Woman of the Year (1942), 112 minutes, D: George Stevens
A witty romantic comedy-drama (and a semi-screwball comedy) about gender roles originally developed by Garson Kanin (with an Oscar-winning script by Ring Lardner, Jr. and Michael Kanin). This marked the first onscreen pairing of Tracy and Hepburn (the first of nine such films that lasted over a period of 25 years). It was a charming film with superb acting, dialogue and chemistry between the two actors. Successful New York newspaper sportswriter Sam Craig (Spencer Tracy) worked for the same newspaper as celebrated, sophisticated, no-nonsense, career-minded political columnist Tess Harding (Katharine Hepburn). She claimed to know everything but sports and domesticity, so he decided to teach her about the simple pleasures of life. They first met after he angrily responded in a column to her unpopular opinion that baseball games should be suspended during the war. The opposites (or odd-couples) had some attraction to each other and got married, but found that they had very little in common with each other. She was clueless when he took her to a daytime baseball game - a classic scene. The plot highlighted their strained marital relationship: her inabilities as a housewife although she was a devoted career-woman feminist, while he drank, had typical male expectations and resented her working career. In the film's conclusion, she considered getting divorced, but then was chosen "Woman of The Year." The film included the famous final scene of Tess attempting to cook breakfast (coffee, waffles, and eggs) in his kitchen, with disastrous results.

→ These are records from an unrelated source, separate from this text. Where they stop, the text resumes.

/-- Commands run on two states with the same generator leave the same generator. -/
theorem ExecAll.generator_eq {is : List Instr} {s s' t t' : State}
    (hs : s.generator = s'.generator)
    (hw : .loadModulus ∈ is → s.opbuf.allWritten s.params.nw = true)
    (h : ExecAll is s t) (h' : ExecAll is s' t') : t.generator = t'.generator := by
  induction h generalizing s' with
  | nil s =>
    cases h'
    exact hs
  | @cons i _ s _ _ hi _ ih =>
    cases h' with
    | cons hi' his' =>
    obtain ⟨-, hopbuf, -, -, -, -, -, -, hparams⟩ := generator_eq_iff.1 hs
    have hw' : i = .loadModulus → s.opbuf.allWritten s.params.nw = true := fun hload =>
      hw (hload ▸ List.mem_cons_self)
    obtain ⟨q, hq, hqt⟩ := exec_generator hw' hi
    obtain ⟨q', hq', hqr⟩ := exec_generator (hopbuf ▸ hparams ▸ hw') hi'
    obtain rfl : q = q' := by simpa [hs, hq'] using hq.symm
    obtain ⟨-, -, -, -, hopbuf', hparams', -⟩ := exec_next_frame hi
    refine ih (hqt.symm.trans hqr) (fun hmem => ?_) his'
    rw [hopbuf', hparams']
    exact hw (List.mem_cons_of_mem _ hmem)

/-- Settles O27: the commands leave equal generators. -/
theorem generatorIsDeterministic : Obligations.GeneratorIsDeterministic := by
  intro is s s' t t' hp ho hn hg ha hm hs he hb hw h h'
  have heq : s.generator = s'.generator :=
    generator_eq_iff.2 ⟨hb, ho, hn, hg, ha, hm, hs, he, hp⟩
  obtain ⟨hb, -, hn, hg, ha, hm, hs, he, -⟩ :=
    generator_eq_iff.1 (h.generator_eq heq (fun hmem => Buffer.allWritten_iff.2 (hw hmem)) h')
  exact ⟨hn, hg, ha, hm, hs, he, hb⟩

end Sys2Proof

/-! PROOF. The statements of 42_gf2_rank.md: one step of either pass (R163, R164), the form the two
passes leave (R162, R168), RANK (R168), and that its count is the rank over GF(2) (R169, R170). -/

namespace Sys2Proof.Machine.Gf2

/-! ### The row that becomes the pivot row (R163-R165) -/

/-- The first element of a list sorted by `r` that `P` holds of is the `r`-least one. -/
theorem find?_eq_some_iff_of_pairwise {r : Nat → Nat → Prop} [Std.Asymm r] {P : Nat → Bool}
    {p : Nat} {l : List Nat} (hl : l.Pairwise r) :
    l.find? P = some p ↔ P p = true ∧ p ∈ l ∧ ∀ q ∈ l, r q p → P q = false := by
  induction l with
  | nil => simp
  | cons a l ih =>
    obtain ⟨ha, hl⟩ := List.pairwise_cons.1 hl
    cases hPa : P a with
    | false =>
      have hne : P p = true → p ≠ a := fun hp hpa => by simp [hpa, hPa] at hp
      rw [List.find?_cons_of_neg (by simp [hPa]), ih hl]
      simp only [List.mem_cons, forall_eq_or_imp, hPa, implies_true, true_and]
      exact and_congr_right fun hp => by simp [hne hp]
    | true =>
      rw [List.find?_cons_of_pos hPa, Option.some_inj]
      constructor
      · rintro rfl
        refine ⟨hPa, List.mem_cons_self, fun q hq hqa => ?_⟩
        obtain rfl | hq := List.mem_cons.1 hq
        · exact absurd hqa (Std.Asymm.asymm _ _ hqa)
        · exact absurd hqa (Std.Asymm.asymm _ _ (ha q hq))
      · rintro ⟨-, hp, hleast⟩
        obtain rfl | hp := List.mem_cons.1 hp
        · rfl
        · simp [hleast a List.mem_cons_self (ha p hp)] at hPa

/-- The row that a step at `i` makes its pivot row: row i itself if its pivot entry is 1, else the
first candidate with a 1 in column i. -/
def pivotRow (A : List Word) (i : Nat) (cands : List Nat) : Option Nat :=
  (i :: cands).find? fun k => entry A k i

section Step

variable {A : List Word} {d i p : Nat} {cands : List Nat}

theorem pivotRow_eq_none_iff :
    pivotRow A i cands = none ↔ ∀ k ∈ i :: cands, entry A k i = false := by
  simp [pivotRow]

/-- Row i and the candidates of the forward pass are the rows from i on, in increasing order. -/
theorem pairwise_cons_below : (i :: below d i).Pairwise (· < ·) :=
  List.pairwise_cons.2 ⟨fun _ hk => (mem_below.1 hk).1, List.pairwise_lt_range.filter _⟩

/-- Row i and the candidates of the backward pass are the rows down from i, in decreasing order. -/
theorem pairwise_cons_above : (i :: above i).Pairwise (· > ·) :=
  List.pairwise_cons.2 ⟨fun _ hk => mem_above.1 hk,
    List.pairwise_reverse.2 List.pairwise_lt_range⟩

theorem mem_cons_below {k : Nat} (hi : i < d) : k ∈ i :: below d i ↔ i ≤ k ∧ k < d := by
  rw [List.mem_cons, mem_below]
  omega

theorem mem_cons_above {k : Nat} : k ∈ i :: above i ↔ k ≤ i := by
  rw [List.mem_cons, mem_above]
  omega

theorem pivotRow_below_eq_some_iff (hi : i < d) :
    pivotRow A i (below d i) = some p ↔
      entry A p i = true ∧ (i ≤ p ∧ p < d) ∧ ∀ q, i ≤ q → q < p → entry A q i = false := by
  rw [pivotRow, find?_eq_some_iff_of_pairwise pairwise_cons_below]
  simp only [mem_cons_below hi]
  exact and_congr_right fun _ => and_congr_right fun hp =>
    ⟨fun h q hq hqp => h q ⟨hq, hqp.trans hp.2⟩ hqp, fun h q hq hqp => h q hq.1 hqp⟩

theorem pivotRow_above_eq_some_iff :
    pivotRow A i (above i) = some p ↔
      entry A p i = true ∧ p ≤ i ∧ ∀ q, p < q → q ≤ i → entry A q i = false := by
  rw [pivotRow, find?_eq_some_iff_of_pairwise pairwise_cons_above]
  simp only [mem_cons_above]
  exact and_congr_right fun _ => and_congr_right fun _ =>
    ⟨fun h q hpq hq => h q hq hpq, fun h q hq hpq => h q hpq hq⟩

theorem pivotRow_entry (h : pivotRow A i cands = some p) : entry A p i = true :=
  List.find?_some (p := fun k => entry A k i) h

theorem pivotRow_mem (h : pivotRow A i cands = some p) : p ∈ i :: cands :=
  List.mem_of_find?_eq_some h

/-! ### One step of a pass (R163, R164) -/

theorem getD_swapRows (hi : i < A.length) (hp : p < A.length) (k : Nat) :
    (swapRows A i p).getD k 0 = A.getD (Equiv.swap i p k) 0 := by
  simp only [swapRows, List.getD_eq_getElem?_getD, List.getElem?_set, List.length_set,
    Equiv.swap_apply_def]
  grind

/-- The swap of a step exchanges row i and the pivot row, which may be the same. -/
theorem getD_pivotSwap (hi : i < A.length) (hp : p < A.length) (h : pivotRow A i cands = some p)
    (k : Nat) : (pivotSwap A i cands).getD k 0 = A.getD (Equiv.swap i p k) 0 := by
  cases hii : entry A i i with
  | true =>
    obtain rfl : i = p := by simpa [pivotRow, hii] using h
    simp [pivotSwap, hii]
  | false =>
    have hfind : (cands.find? fun k => entry A k i) = some p := by simpa [pivotRow, hii] using h
    rw [pivotSwap, if_neg (by simp [hii]), hfind]
    exact getD_swapRows hi hp k

theorem getD_clearColumn (h : entry A i i = true) (k : Nat) :
    (clearColumn A i cands).getD k 0 =
      if k ∈ cands ∧ entry A k i then A.getD k 0 ^^^ A.getD i 0 else A.getD k 0 := by
  rw [clearColumn, if_pos h]
  simp only [entry, List.getD_eq_getElem?_getD, List.getElem?_mapIdx]
  cases A[k]? <;> simp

Yankee Doodle Dandy (1942), 126 minutes, D: Michael Curtiz
A somewhat fictionalized rags-to-riches, All-American biography and grand musical - one of Hollywood's greatest musicals, and the highest-grossing film of the year. Notable for having its energetic tough-guy star, James Cagney, honored as the first Academy Award Oscar for Best Actor for a performance in a musical. Cagney reprised the role of George M. Cohan in The Seven Little Foys (1955). This film, mostly told in flashback, was about the legendary life of Cohan, the early 20th century vaudevillian song and dance (hoofer) man, prodigious Broadway playwright and songwriter (with at least three dozen-produced Broadway musical shows and more than 300 songs). Born on the 4th of July, immensely patriotic Cohan (James Cagney) related his life story in flashback to President Franklin Delano Roosevelt (Captain Jack Young, only viewed from the back). He was a member of a vaudevillian family including his father Jerry (Walter Huston), mother Nellie (Rosemary DeCamp), and sister Josie (Jeanne Cagney). Through sheer determination and talent, he became the most famous performer, songwriter and screen writer (aka "the man who owned Broadway"). With fancy footwork and memorable flag-waving tunes (such as "Over There," You're a Grand Old Flag," and "Yankee Doodle Dandy"), this was a film that helped to build World War II morale on the homefront.